Rejoice with us at this growing library of Bible commentaries!
Thank you for how you have helped make them possible.
You can donate to the work of Langham anytime, and can designate a gift toward the work of Langham Literature specifically.
We estimate that for every commentary sent to a pastor in a local church, at least 10-12 other pastors and lay preachers share the resource and benefit from it. That is an exciting statistic! If it’s multiplied by the more than 100,000 volumes already distributed, the number of lives impacted reach into the millions. And that is not counting those who have been impacted by solid biblical sermons!
Can you help us pay for publishing of the Slavic Commentary into English?
It was originally written in Russian.
This is what we are raising funds for with our Australian mid-year 2022 Appeal.
This will make the Slavic Commentary accessible for others in Slavic nations who read/speak English.
Please send your gift for this important work today.
Join us in prayer…
Pray for the annual Langham Preaching Africa Sunday happening on 26 June, that more African pastors and leaders will be inspired to become faithful, clear and relevant preachers.
Pray for Steve Williams as he leads Preaching training in an Aboriginal church in western Sydney.
Thank you for praying for these upcoming Preaching training events (where a country is sensitive, the region is given):
- 12-18 June – SE Asia, Togo, Mongolia, Burundi
- 19-25 June – Cambodia, Romania, Trinidad & Tobago
- 26 June – 2 July – SE Asia, Central Africa, Fiji
- 3-9 July – Croatia, Cambodia
- 10-16 July – Thailand
Please pray for the Regional Commissioning Editors and the work they complete for Langham Literature. Pray for Rico Villanueva, Liz Mburu, Yacouba Sanon and Roman Soloviy.
Please pray for Joseph Byamukama from Uganda who is planning to come to Melbourne for a study visit in August. Pray that he will be able to get a visa for this visit without delay.
Please pray for our International Director Tayo Arikawe, as he seeks wisdom in leading Langham forward as an organisation. A central Human Resources Manager position has been recently advertised; pray for God’s choice for this important position.
Gillean Smiley writes…
Have you ever reflected on how the Lord speaks through the same Word, into the lives of people from all times and all cultures? A word that seems particularly relevant and apt for circumstances in Australia in 2022 has also encouraged and exhorted believers for thousands of years, and is just as relevant in each of the enormously diverse cultures and backgrounds in the world.

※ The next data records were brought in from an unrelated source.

-- ==== Sys2Proof/Tests/Slice0.lean ====
section
/-! SUPPORT. Tests: ill-formed commands refused, for each statement with hypotheses a concrete state and
operands that meet them (`witness_<Statement>`), and single steps whose results the manual's tables and
worked examples give. -/
namespace Sys2Proof.Tests
-- one theorem after another: the kernel's evaluations would otherwise all run at once
set_option Elab.async false
open Sys2Proof Sys2Proof.Machine


/-! ### Well-formedness: an ill-formed command for each check, and well-formed ones -/

/-- A flit header with nothing out of range. -/
def msg0 : LinkMsg := { dest := 1, src := 2, conn := 3, seq := 4, epoch := 0, dirs := 0, vc := 0, hops := 0, body := .close }
/-- A clean read of eight pool bytes by the hub. -/
def read0 : PhysAccess := ⟨.hub, 0x1000, 8, none, .clean, none, 0, [], false⟩
/-- An atomic of the hub on a 32-bit word of the pool. -/
def amo0 : AtomicReq := ⟨.hub, 0x1000, false, false, false, 5, 0, .clean, none, 0⟩

theorem test_wf_refuses_ring : (Instr.move 1024 0).wellFormed = false := by decide
theorem test_wf_refuses_index : (Instr.move 0 (2 ^ 32)).wellFormed = false := by decide
theorem test_wf_refuses_tile : (Instr.vAdd 1408).wellFormed = false := by decide
theorem test_wf_refuses_cluster : (Instr.clusterGate 176).wellFormed = false := by decide
theorem test_wf_refuses_die : (Instr.computeDieFence 44 0).wellFormed = false := by decide
theorem test_wf_refuses_deck : (Instr.craneFence 8 0).wellFormed = false := by decide
theorem test_wf_refuses_crane_kind : (Instr.craneFence 0 8).wellFormed = false := by decide
theorem test_wf_refuses_stack : (Instr.scrubPassDone (.stack 16)).wellFormed = false := by decide
theorem test_wf_refuses_port : (Instr.beaconTimeout 6).wellFormed = false := by decide
theorem test_wf_refuses_root_port : (Instr.inboundRequest 4 0 ⟨.untranslated, 0⟩ 4 none).wellFormed = false := by decide
theorem test_wf_refuses_request_data : (Instr.inboundRequest 0 0 ⟨.untranslated, 0⟩ 4097 (some (List.replicate 4097 0))).wellFormed = false := by decide +kernel
theorem test_wf_refuses_hart : (Instr.cboClean 96 0).wellFormed = false := by decide
theorem test_wf_refuses_address : (Instr.cboClean 0 (2 ^ 43)).wellFormed = false := by decide
theorem test_wf_refuses_connection : (Instr.connClose 0 4096).wellFormed = false := by decide
theorem test_wf_refuses_context : (Instr.ctxTeardownDone 256).wellFormed = false := by decide
theorem test_wf_refuses_segment : (Instr.pageWalk .harbourmaster 0 14 0).wellFormed = false := by decide
theorem test_wf_refuses_page_number : (Instr.pageWalk .harbourmaster 0 0 (2 ^ 32)).wellFormed = false := by decide
theorem test_wf_refuses_holder : (Instr.pageWalk (.pier 6) 0 0 0).wellFormed = false := by decide
theorem test_wf_refuses_locator : (Instr.portReset 0 (2 ^ 16) 0).wellFormed = false := by decide
theorem test_wf_refuses_offset : (Instr.regRead (2 ^ 24)).wellFormed = false := by decide
theorem test_wf_refuses_agent : (Instr.claim 15 0).wellFormed = false := by decide
theorem test_wf_refuses_line : (Instr.claim 0 (2 ^ 34)).wellFormed = false := by decide
theorem test_wf_refuses_line_data : (Instr.putfull 0 0 []).wellFormed = false := by decide
theorem test_wf_refuses_access_size : (Instr.atomichome 0 0 3 .add 0 0).wellFormed = false := by decide
theorem test_wf_refuses_link_sequence : (Instr.linkRetry 0 (2 ^ 32)).wellFormed = false := by decide
theorem test_wf_refuses_period : (Instr.beacon 0 0 (2 ^ 18) 0).wellFormed = false := by decide
theorem test_wf_refuses_node : (Instr.beacon 0 0 16000 (2 ^ 15)).wellFormed = false := by decide
theorem test_wf_refuses_width_code : (Instr.moduleTrainingDone (.deck 0 0) true 0 3).wellFormed = false := by decide
theorem test_wf_refuses_link : (Instr.d2dLinkDown (.deck 0 4)).wellFormed = false := by decide
theorem test_wf_refuses_log_code : (Instr.rateWindowEnd (2 ^ 16)).wellFormed = false := by decide
theorem test_wf_refuses_gang : (Instr.gangSwapOut 0 32).wellFormed = false := by decide
theorem test_wf_refuses_bank : (Instr.localMemoryAccess 0 64 0 read0).wellFormed = false := by decide
theorem test_wf_refuses_bank_input : (Instr.localMemoryAccess 0 0 16 read0).wellFormed = false := by decide
theorem test_wf_refuses_crane_request : (Instr.warehouseAccess 0 0 [⟨16, .single, .hub, none, false⟩] read0).wellFormed = false := by decide
theorem test_wf_refuses_pseudo_channel : (Instr.bankWatchdogReset (.pool 0 64)).wellFormed = false := by decide
theorem test_wf_refuses_bank_unit : (Instr.bankWatchdogReset (.warehouse 8 0)).wellFormed = false := by decide
theorem test_wf_refuses_requests : (Instr.localMemoryAccess 0 0 3 { read0 with reqs := [⟨3, .single, .hub, none, false⟩, ⟨3, .single, .hub, none, false⟩] }).wellFormed = false := by decide
theorem test_wf_refuses_access_length : (Instr.poolAccess { read0 with write := some [] }).wellFormed = false := by decide
theorem test_wf_refuses_requester : (Instr.raddT128 { amo0 with req := .tile 1408 } 0 0).wellFormed = false := by decide
theorem test_wf_refuses_misaligned_atomic : (Instr.farAdd { amo0 with pa := 0x1002 }).wellFormed = false := by decide
theorem test_wf_refuses_row : (Instr.rowSpare (.hbm 16 0 0 0)).wellFormed = false := by decide
theorem test_wf_refuses_scrub_unit : (Instr.patrolScrub (.warehouse 8) 0 .clean).wellFormed = false := by decide
theorem test_wf_refuses_dimensions : (Instr.routeSwap 0 8).wellFormed = false := by decide
theorem test_wf_refuses_nonce : (Instr.getEvidence []).wellFormed = false := by decide
theorem test_wf_refuses_telemetry : (Instr.tick default).wellFormed = false := by decide
theorem test_wf_refuses_prediction : (Instr.lockkeeperDecision default).wellFormed = false := by decide
theorem test_wf_refuses_sweep : (Instr.identitySweep default).wellFormed = false := by decide
theorem test_wf_refuses_bring_up : (Instr.bringUp { (default : BringUp) with badStacks := [16] }).wellFormed = false := by decide
theorem test_wf_refuses_training : (Instr.portTrainingDone 0 { (default : PortTraining) with goodLanes := 27 }).wellFormed = false := by decide
theorem test_wf_refuses_message : (Instr.ack 0 { msg0 with hops := 94 }).wellFormed = false := by decide
theorem test_wf_refuses_ageing : (Instr.ageingUpdate []).wellFormed = false := by decide
theorem test_wf_admits : (Instr.move 1023 (2 ^ 32 - 1)).wellFormed = true ∧ (Instr.vAdd 1407).wellFormed = true ∧
    (Instr.ack 5 { msg0 with hops := 93 }).wellFormed = true ∧ (Instr.farAdd amo0).wellFormed = true ∧
    (Instr.poolAccess read0).wellFormed = true ∧ (Instr.beacon 5 0 256000 0x7FFF).wellFormed = true := by decide


/-! ### Small states -/

/-- The device after its release: clocks on, the boot phase complete, the host running and its link ACTIVE. -/
def devUp : Dev := (({ pins := { por := false }, host := { running := true } } : Dev).put F.pilBootProgress_PHASE 5).put F.mntHostLinkStatus_STATE 4
/-- A device with an empty queue. -/
def st (d : Dev) : State := { pending := [], dev := d }
/-- A device released and idle. -/
def up : State := st devUp

/-- A launch of one tile of context 5, started. -/
def launch0 : Launch :=
  { ring := 1, index := 0, ctx := 5, gangs := false, entry := 0xF000000000000000, arg := 0, clusters := [0], tiles := [0],
    budget := 1000, relTide := 0, relNs := 0, order := 0, start := some 0, stopAt := 100000 }
/-- A device on which that launch runs on tile 0. -/
def devRun : Dev := ({ devUp with launches := [launch0] } : Dev).setTileState 0 2
/-- An instruction word from its R-type fields. -/
def rword (f7 rs2 rs1 f3 rd op : Nat) : W32 := BitVec.ofNat 32 (f7 * 2 ^ 25 + rs2 * 2 ^ 20 + rs1 * 2 ^ 15 + f3 * 2 ^ 12 + rd * 2 ^ 7 + op)
/-- A vector instruction of custom-0 in the queue: OP, vs2, rs1 and FORM into v3 or m3. -/
def vop (op rs2 rs1 form : Nat) : VecOp := ⟨rword (2 * op) rs2 rs1 form 3 0x0B, 0, 0, 0, 0⟩
/-- A vector instruction of custom-3 in the queue: its function, vs2, rs1, its masked bit, vd and x[rs1]. -/
def vop3 (f7 rs2 rs1 form rd : Nat) (x1 : W64 := 0) : VecOp := ⟨rword f7 rs2 rs1 form rd 0x7B, 0, x1, 0, 0⟩
/-- The launch's tile with an instruction at the head of its vector queue, VL and EW as given. -/
def vecSt (o : VecOp) (vl : Nat := 2) (ew : Nat := 32) : State :=
  st (devRun.setVec 0 { vl := vl, ew := ew, v := [(1, 0x0000000400000003), (2, 0x3F8000003F800000)], queue := [o] })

When we only listen to God speak through the filter of our own culture, we are at risk of limiting our understanding of the richness and depth of His Word. I first realised this when I had the New Testament opened to me with an explanation of how first century Jews would have understood Jesus’s words, and saw how many nuances and cultural references I had completely missed.
Now we have a growing opportunity to hear and read the Word through the lens of our brothers and sisters across the world, through the commentary series. While the commentaries are first and foremost essential for the language groups in which they are written, what a storehouse of wisdom and insight is available to us all, as we compare an African perspective with a South Asian perspective, and then with an Arabic one and now with a Slavic view of the Word and the world.
It is a little foretaste of the fellowship we will enjoy as we worship our God in the throng of every nation, tribe and tongue.